DNSZone Operator Consolidation Migration Troubleshooting¶

This guide helps troubleshoot issues during and after the DNSZone operator consolidation migration (Phases 1-8, January 2026).

Pre-Migration Checklist¶

Before upgrading, verify:

Export existing resources:

kubectl get dnszones -A -o yaml > dnszones-backup-$(date +%Y%m%d-%H%M%S).yaml
kubectl get bind9instances -A -o yaml > bind9instances-backup-$(date +%Y%m%d-%H%M%S).yaml

Check Bindy operator version:

kubectl get deployment -n dns-system bindy-operator -o jsonpath='{.spec.template.spec.containers[0].image}'

Verify all zones are healthy before upgrade:

kubectl get dnszones -A -o custom-columns=NAME:.metadata.name,NAMESPACE:.metadata.namespace,READY:.status.conditions[?(@.type=='Ready')].status

Common Migration Issues¶

Issue 1: DNSZone Status Fields Missing After Upgrade¶

Symptoms: - status.syncStatus[] is empty or missing - status.syncedInstancesCount is null - status.totalInstancesCount is null

Root Cause: These fields were removed as part of the consolidation.
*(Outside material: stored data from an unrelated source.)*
-- ==== Sys2Proof/Rows.lean ====
section
/-! DEFINITION. Tables of the wave words of one shape, for claims that range over them: each row gives an opcode
(03 R102), its instruction, and what the rules say the word computes. -/

namespace Sys2Proof.Machine

/-- Operand values of a word, lane by lane, for a, b and c. -/
abbrev Sources := List Nat × List Nat × List Nat

/-! ## Vector destinations -/

/-- A word with a vector destination: the type it is written in, when it computes, each active lane's value,
and the flags it raises. -/
structure VecRow where
  op    : Nat
  instr : WWord → Instr
  ty    : WWord → WType
  ok    : WaveCtx → Sources → WaveForm → WWord → Bool
  val   : WaveCtx → Sources → WWord → Nat → Nat
  flags : WaveCtx → Sources → WWord → BitVec 6

/-- A row that is a function of the lane's three operands. -/
def VecRow.lanewise (op : Nat) (instr : WWord → Instr) (ty : WWord → WType)
    (f : WWord → Nat → Nat → Nat → Nat × BitVec 6) : VecRow :=
  { op := op, instr := instr, ty := ty, ok := fun _ _ _ _ => true,
    val := fun _ x w l => (f w (at_ x.1 l) (at_ x.2.1 l) (at_ x.2.2 l)).1,
    flags := fun c x w => (laneMap c.act x (f w)).2 }

/-- What a row says of its word: it completes, every active lane of its destination holds its value in its
type and is not poisoned, and its flags are raised. -/
def VecRow.Holds (row : VecRow) : Prop :=
  ∀ (w : WWord) (s : State) (c : WaveCtx) (f : WaveForm), s.ready? row.op w = some (c, f) →
    row.ok c (c.operands s f w) f w = true →
    ∃ t v, exec (row.instr w) s = .next t ∧ t.wave? c.r = some v
      ∧ (∀ l, l < 32 → c.act.getLsbD l = true →
          v.laneValue (isWide (row.ty w)) w.d.toNat l = imageOf (row.ty w) (row.val c (c.operands s f w) w l)
          ∧ v.poisonedLane w.d.toNat l = false)
      ∧ (t.wg? (wgOf c.r)).map (·.flags) = some (c.wg.flags ||| row.flags c (c.operands s f w) w)

/-- Integer arithmetic and bit words, and moves of one operand (04 R127-R133, R137, R139, R143). -/
def integerRows : List VecRow :=
  [.lanewise 0x01 .wAdd (·.t) (fun w x y _ => addVal w.t (satBit w) x y),
   .lanewise 0x02 .wSub (·.t) (fun w x y _ => subVal w.t (satBit w) x y),
   .lanewise 0x05 .wMul (·.t) (fun w x y _ => mulVal w.t (satBit w) x y),
   .lanewise 0x06 .wMulh (·.t) (fun w x y _ => mulhVal w.t x y),
   .lanewise 0x07 .wMad (·.t) (fun w x y z => madVal w.t (satBit w) x y z),
   .lanewise 0x08 .wMadw (fun w => wideOf w.t) (fun w x y z => madwVal w.t (satBit w) x y z),
   .lanewise 0x09 .wMin (·.t) (fun w x y _ => minVal w.t x y),
   .lanewise 0x0A .wMax (·.t) (fun w x y _ => maxVal w.t x y),
   .lanewise 0x0B .wAbs (·.t) (fun w x _ _ => absVal w.t (satBit w) x),
   .lanewise 0x0C .wNeg (·.t) (fun w x _ _ => negVal w.t (satBit w) x),
   .lanewise 0x10 .wAnd (·.t) (fun _ x y _ => andVal x y),
   .lanewise 0x11 .wOr (·.t) (fun _ x y _ => orVal x y),
   .lanewise 0x12 .wXor (·.t) (fun _ x y _ => xorVal x y),
   .lanewise 0x13 .wNot (·.t) (fun w x _ _ => notVal (opWidth w) x),
   .lanewise 0x14 .wAndn (·.t) (fun w x y _ => andnVal (opWidth w) x y),
   .lanewise 0x15 .wShl (·.t) (fun w x y _ => shlVal (opWidth w) x y),
   .lanewise 0x16 .wShr (·.t) (fun w x y _ => shrVal (opWidth w) x y),
   .lanewise 0x17 .wSar (·.t) (fun w x y _ => sarVal (opWidth w) x y),
   .lanewise 0x18 .wRot (·.t) (fun w x y _ => rotVal (opWidth w) x y),
   .lanewise 0x19 .wFunnel (·.t) (fun w x y z => funnelVal (opWidth w) x y z),
   .lanewise 0x1A .wBfx (·.t) (fun w x y z => bfxVal w.t x y z),
   { op := 0x1B, instr := .wBfi, ty := (·.t), ok := fun _ _ _ _ => true,
     val := fun c x w l => (bfiVal (opWidth w) (at_ (c.wv.typedLanes (opWidth w) w.d.toNat) l) (at_ x.1 l) (at_ x.2.1 l) (at_ x.2.2 l)).1,
     flags := fun _ _ _ => 0 },
   .lanewise 0x1C .wPopc (·.t) (fun w x _ _ => popcVal (opWidth w) x),
   .lanewise 0x1D .wClz (·.t) (fun w x _ _ => clzVal (opWidth w) x),
   .lanewise 0x1E .wCtz (·.t) (fun w x _ _ => ctzVal (opWidth w) x),
   .lanewise 0x1F .wBrev (·.t) (fun w x _ _ => brevVal (opWidth w) x),
   { op := 0x20, instr := .wSel, ty := (·.t), ok := fun _ _ _ _ => true,
     val := fun c x w l => if (c.wv.pred (subOp w)).getLsbD l then at_ x.1 l else at_ x.2.1 l, flags := fun _ _ _ => 0 },
   .lanewise 0x21 .wMov (·.t) (fun _ x _ _ => (x, 0)),
   .lanewise 0x23 .wLea (fun _ => .z64) (fun w x y _ => leaVal w.t (subOp w) x y),
   .lanewise 0x27 .wRdsp (·.t) (fun _ x _ _ => (x, 0))]

/-! ## Integer and bit words as the rules write them -/

/-- An integer word of R127: its opcode, its instruction and its exact result. -/
structure IntRow where
  op    : Nat
  instr : WWord → Instr
  exact : Int → Int → Int → Int

/-- The words of R127. -/
def intRows : List IntRow :=
  [⟨0x01, .wAdd, fun x y _ => x + y⟩, ⟨0x02, .wSub, fun x y _ => x - y⟩, ⟨0x05, .wMul, fun x y _ => x * y⟩,
   ⟨0x07, .wMad, fun x y z => x * y + z⟩, ⟨0x09, .wMin, fun x y _ => min x y⟩, ⟨0x0A, .wMax, fun x y _ => max x y⟩,
   ⟨0x0B, .wAbs, fun x _ _ => x.natAbs⟩, ⟨0x0C, .wNeg, fun x _ _ => -x⟩]

/-- An operand of an integer type as an integer (04 R122). -/
def intOperand (t : WType) (x : Nat) : Int :=
  if isSigned t then (BitVec.ofNat (wtypeBits t) x).toInt else (BitVec.ofNat (wtypeBits t) x).toNat

/-- The least value of an integer type (02 R58). -/
def intLeast (t : WType) : Int := if isSigned t then -(2 ^ (wtypeBits t - 1) : Nat) else 0

/-- The greatest value of an integer type (02 R58). -/
def intGreatest (t : WType) : Int := if isSigned t then (2 ^ (wtypeBits t - 1) : Nat) - 1 else (2 ^ wtypeBits t : Nat) - 1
The new architecture uses only status.instances[].

Resolution: 1. Verify the new operator is running:

kubectl get pods -n dns-system -l app=bindy-operator
kubectl logs -n dns-system -l app=bindy-operator --tail=100

Check status.instances[] field instead:

kubectl get dnszone <zone-name> -n <namespace> -o jsonpath='{.status.instances}' | jq .

If status.instances[] is empty, trigger a reconciliation:

kubectl annotate dnszone <zone-name> -n <namespace> bindy.firestoned.io/force-reconcile="$(date +%s)"

Expected Status:

status:
  instances:
    - apiVersion: bindy.firestoned.io/v1beta1
      kind: Bind9Instance
      name: primary-dns-0
      namespace: dns-system
      status: Configured
      lastReconciledAt: "2026-01-06T10:00:00Z"

Issue 2: Bind9Instance Missing `selectedZones` Field¶

Symptoms: - Bind9Instance.status.selectedZones[] is empty or missing - Monitoring dashboards showing zero zones per instance

Root Cause: The selectedZones reverse reference was removed. This field created circular dependencies and is no longer maintained.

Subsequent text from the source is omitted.